Disabling hashjoin also improves the performance in case where we are using text:

explain analyse select count(*) from a
left join b on b.data->>'a' = a.id::text
left join c on c.data->>'b' = b.id::text
where a.id = 'acfa1f62-c271-4ad4-9daf-818c4921fb0e';
                                                                   QUERY PLAN
------------------------------------------------------------------------------------------------------------------------------------------------
 Aggregate  (cost=856.31..856.32 rows=1 width=8) (actual time=1025.381..1025.522 rows=1 loops=1)
   ->  Merge Right Join  (cost=398.81..850.06 rows=2500 width=0) (actual time=326.140..890.957 rows=19999 loops=1)
         Merge Cond: ((c.data ->> 'b'::text) = ((b.id)::text))
         ->  Index Scan using c_b_text on c  (cost=0.29..295.29 rows=10000 width=63) (actual time=0.036..72.234 rows=10000 loops=1)
         ->  Sort  (cost=398.52..398.65 rows=50 width=16) (actual time=326.058..460.792 rows=19999 loops=1)
               Sort Key: ((b.id)::text)
               Sort Method: quicksort  Memory: 1791kB
               ->  Merge Right Join  (cost=1.60..397.11 rows=50 width=16) (actual time=0.141..239.702 rows=10000 loops=1)
                     Merge Cond: ((b.data ->> 'a'::text) = ((a.id)::text))
                     ->  Index Scan using b_a_text on b  (cost=0.29..295.29 rows=10000 width=79) (actual time=0.024..76.033 rows=10000 loops=1)
                     ->  Sort  (cost=1.31..1.32 rows=1 width=16) (actual time=0.080..0.105 rows=1 loops=1)
                           Sort Key: ((a.id)::text)
                           Sort Method: quicksort  Memory: 25kB
                           ->  Index Only Scan using a_pkey on a  (cost=0.29..1.30 rows=1 width=16) (actual time=0.029..0.048 rows=1 loops=1)
                                 Index Cond: (id = 'acfa1f62-c271-4ad4-9daf-818c4921fb0e'::uuid)
                                 Heap Fetches: 0
 Planning Time: 0.371 ms
 Execution Time: 1025.622 ms
(18 rows)

select count(*) from a
left join b on b.data->>'a' = a.id::text
left join c on c.data->>'b' = b.id::text
where a.id = 'acfa1f62-c271-4ad4-9daf-818c4921fb0e';
 count
-------
 19999
(1 row)

Time: 51.609 ms

Massive improvement with the uuid index. 1.044ms vs 8.894 ms which is way faster and we’re fully utilising the index we just created.
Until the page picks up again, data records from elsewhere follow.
/-- A RESTART frame (R194): every block takes its RESTART state in one act (R20, R147, R37, R61, R78, R93, R115, R185),
the requests queued, in progress and of the READ served in the hold are orphaned (R147), every dirty HELD window is
written back (R20), the grid holds nothing but the readouts (R93): of each enabled channel twelve cells in row 24 (R88),
and at a COMMON-role station fifty cells in row 0 (R89), their cells of code 0 with the attribute of log 48, the left
alignment of PULSEW and SINGLE by log 21, the model's reading; the station becomes UNENROLLED, or stays in LANE_FAULT
with its fault timer, starts its record afresh and announces; the transmit list is emptied and the lane stays, a frame
whose claim is won and whose transfer has not begun with it, the model's choice (log 77); own no-live flag, standby
state, LIVE window, highest epoch and untracked flag are kept. -/
def Obligations.RestartGivesEveryBlockItsState : Prop :=
  (∀ (s : State) (e : RxEntry) (rest : List RxEntry), s.headIs .restart e rest →
    ∃ t, exec .restart s = .next (s.put t) ∧ t.powered = true ∧ t.straps = s.station.straps ∧
      t.standby = s.station.standby ∧ t.ticks = s.station.ticks ∧
      -- SMG
      (∀ i, i < 4 →
        let w := s.station.smg.windows.get i
        t.smg.windows.get i = if w.role = .held ∨ w.role = .staged then Window.blank else w) ∧
      t.smg.highest = s.station.smg.highest ∧ t.smg.untracked = s.station.smg.untracked ∧ t.smg.op = none ∧
      t.smg.settle = none ∧ t.smg.due = false ∧ t.smg.wordA = none ∧ t.smg.wordB = none ∧ t.smg.settling = none ∧
      t.smg.chain = .idle ∧ (∀ r ∈ t.smg.kept, r.kind ≠ .read) ∧
      (∀ i, i < 4 → (s.station.smg.windows.get i).role = .held → (s.station.smg.windows.get i).dirty = true →
        let w := s.station.smg.windows.get i
        t.requested ⟨.append, w.mapped.getD 0, w.epoch.getD 0, s.station.packHeld w, .none, false⟩) ∧
      -- SST
      t.sst.array = s.station.sst.array ∧ t.sst.index = s.station.sst.index ∧ t.sst.seq = s.station.sst.seq ∧
      t.sst.page = s.station.sst.page ∧ t.sst.override = s.station.sst.override ∧
      t.sst.lastRequest = s.station.sst.lastRequest ∧ t.sst.faultBlock = s.station.sst.faultBlock ∧
      t.faulted = s.station.faulted ∧
      t.sst.current = s.station.sst.current.map (fun c => { c with request := { c.request with orphaned := true } }) ∧
      t.sst.holdRead = s.station.sst.holdRead.map (fun r => ({ r.1 with orphaned := true }, r.2)) ∧
      t.sst.abandonAfterRead = s.station.sst.abandonAfterRead ∧
      s.station.sst.queue.map (fun r => { r with orphaned := true }) <+: t.sst.queue ∧
      -- ACQ and TGU
      t.acq = Acq.reset ∧
      t.tgu = { Tgu.powerOn with run := s.station.tgu.run, savedRun := s.station.tgu.savedRun } ∧
      -- RSE
      t.rse.layerA = Layer.reset ∧ t.rse.layerB = Layer.reset ∧ t.rse.draw = none ∧ t.rse.clipA = false ∧
      t.rse.clipB = false ∧ t.rse.satA = false ∧ t.rse.satB = false ∧ t.rse.decayCount = 0 ∧
      t.rse.decayPass = false ∧ t.rse.decayTimer = e.acceptedAt + 25 * Config.ms ∧
      t.rse.grid =
        readoutGrid s.station.straps t.live.common t.live.chA t.live.chB s.station.tgu.run false false false false ∧
      t.rse.outs = s.station.rse.outs ∧
      t.rse.frameTimer = s.station.rse.frameTimer ∧ t.rse.frame = s.station.rse.frame ∧
      t.rse.blank = s.station.rse.blank ∧ t.rse.freeRunning = s.station.rse.freeRunning ∧
      t.rse.lossTimer = s.station.rse.lossTimer ∧
      -- PNS
      t.pns.scanTimer = s.station.pns.scanTimer ∧ t.pns.firstScan = true ∧ t.pns.holdSave = none ∧
      t.pns.holdPower = none ∧ (∀ i, t.countOf i = 0) ∧ t.pns.queue = [] ∧ t.panelLevel = 3 ∧ t.pns.sequence = none ∧
      (∀ x ∈ t.pns.leds, x.overlay = none ∧ (x.led ≠ .standby → x.mode = .off)) ∧
      -- LIF
      t.lif.tx = [⟨t.enrolMsg, .lif, s.station.ticks, false⟩] ∧
      t.lif.rx = rest.filter (fun x => decide (x.msg.kindCode = 0) || decide (x.msg.kindCode = 10)) ∧
      t.lif.answer = none ∧ t.lif.laneZero = s.station.lif.laneZero ∧ t.lif.lane = s.station.lif.lane ∧
      t.lif.enrol.state = (if s.station.lif.enrol.state = .laneFault then .laneFault else .unenrolled) ∧
      t.lif.enrol.fault = s.station.lif.enrol.fault ∧ t.lif.enrol.ownNoLive = s.station.lif.enrol.ownNoLive ∧
      t.lif.enrol.heard = (Quad.fill false).set s.station.straps.station true ∧
      t.lif.enrol.heardEpoch = s.station.smg.highest ∧
      t.lif.enrol.heardNoLive = s.station.lif.enrol.ownNoLive ∧
      t.lif.enrol.announce = some (e.acceptedAt + 500 * Config.ms)) ∧
  -- where the readouts stand in a grid just reset
  (∀ (straps : Straps) (c : Common) (a b : Channel) (run : RunState) (clipA satA clipB satB : Bool) (k : Nat),
    straps.station < 4 →
    let own := straps.station
    let cellAt (cells : List GridCell) (i : Nat) := cells.getD i GridCell.blank
    Sparse.read GridCell.blank (readoutGrid straps c a b run clipA satA clipB satB) k =
      if straps.panel = .common ∧ k < 50 then cellAt (commonReadout c run) k
      else if 2400 + 25 * own ≤ k ∧ k < 2400 + 25 * own + 12 then
        cellAt (channelReadout (2 * own + 1) a clipA satA) (k - (2400 + 25 * own))
      else if 2400 + 25 * own + 12 ≤ k ∧ k < 2400 + 25 * own + 24 then
        cellAt (channelReadout (2 * own + 2) b clipB satB) (k - (2400 + 25 * own + 12))
      else GridCell.blank) ∧
  -- the cells of a channel readout
  (∀ (channel : Nat) (c : Channel) (clipped saturated : Bool),
    let cells := channelReadout channel c clipped saturated
    let text (t : String) : List Nat := t.toList.map Char.toNat
    (c.enable ≠ 1 → cells = List.replicate 12 GridCell.blank) ∧
    (c.enable = 1 → c.inRange = true →
      let name := (c.label.take 3).map labelFont
      let mark := if saturated then 83 else if clipped then 67 else 32
      cells.map (·.code) =
        (if c.label = [] then text "CH" ++ [48 + channel] else name ++ List.replicate (3 - name.length) 32) ++
        [if c.invert = 1 then 45 else 32] ++
        text (["  1m", "  2m", "  5m", " 10m", " 20m", " 50m", "100m", "200m", "500m", "  1V", "  2V", "  5V"].getD
          c.vscale "") ++
        text (["D", "A", "G"].getD c.coupling "") ++ [if c.bwlimit = 1 then 66 else 32] ++
        [if 0 < c.voffset then 1 else if c.voffset < 0 then 2 else 32] ++ [mark] ∧
      (∀ k cell, cells[k]? = some cell →
        cell.colour = BitVec.ofNat 4 channel ∧ cell.dim = false ∧
        (cell.inverse = true ↔ k = 11 ∧ (saturated = true ∨ clipped = true))))) ∧
  -- the cells of the common readout
  (∀ (c : Common) (run : RunState), c.inRange 4 = true →
    let cells := commonReadout c run
    let text (t : String) : List Nat := t.toList.map Char.toNat
    let times := ["1ns", "2ns", "5ns", "10ns", "20ns", "50ns", "100ns", "200ns", "500ns", "1us", "2us", "5us", "10us",
      "20us", "50us", "100us", "200us", "500us", "1ms", "2ms", "5ms", "10ms", "20ms", "50ms", "100ms", "200ms", "500ms",
      "1s", "2s", "5s", "10s", "20s", "50s"]
    let right (n : Nat) (t : List Nat) := List.replicate (n - t.length) 32 ++ t
    let left (n : Nat) (t : List Nat) := t ++ List.replicate (n - t.length) 32
    cells.map (·.code) =
      right 5 (text (times.getD c.timebase "")) ++ [0] ++
      [if 1000 ≤ c.hpos then 49 else 32, if 100 ≤ c.hpos then 48 + c.hpos / 100 % 10 else 32, 48 + c.hpos / 10 % 10, 46,
        48 + c.hpos % 10, 37] ++ [0] ++
      left 6 (text (if c.acqmode = 0 then "SAMPLE" else if c.acqmode = 1 then "PEAK"
        else ["", "AVG2", "AVG4", "AVG8", "AVG16", "AVG32", "AVG64", "AVG128", "AVG256"].getD c.avgcount "")) ++ [0] ++
      text "CH" ++ [48 + c.trigsrc] ++ [0] ++
      text (if c.trigtype = 0 then "EDG" else "PLS") ++ [c.slope + 1] ++
      [if c.trigtype = 0 then 32 else if c.pulsecond = 0 then 60 else 62] ++ [0] ++
      left 5 (text (if c.trigtype = 0 then "" else times.getD c.pulsew "")) ++ [0] ++
      text (if c.runmode = 0 then "AUTO" else "NORM") ++ [0] ++
      text (match run with | .running => "RUNNING" | .stopped => "STOPPED" | .single => "SINGLE ") ++ [0, 0] ∧
    (∀ k cell, cells[k]? = some cell → cell.code ≠ 0 →
      cell.colour = (if 20 ≤ k ∧ k ≤ 22 then BitVec.ofNat 4 c.trigsrc else 9) ∧ cell.dim = false ∧
      cell.inverse = false))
However, when getting all a relations, performance wise it is similar when hashjoin is disabled. The lack of column statistics for JSONB columns may be the culprit here.

Conclusion

Using the built-in type UUID is more efficient at the cost of a slightly more complicated query writing, with the extra benefit of avoiding handling possible pitfalls when comparing UUIDs.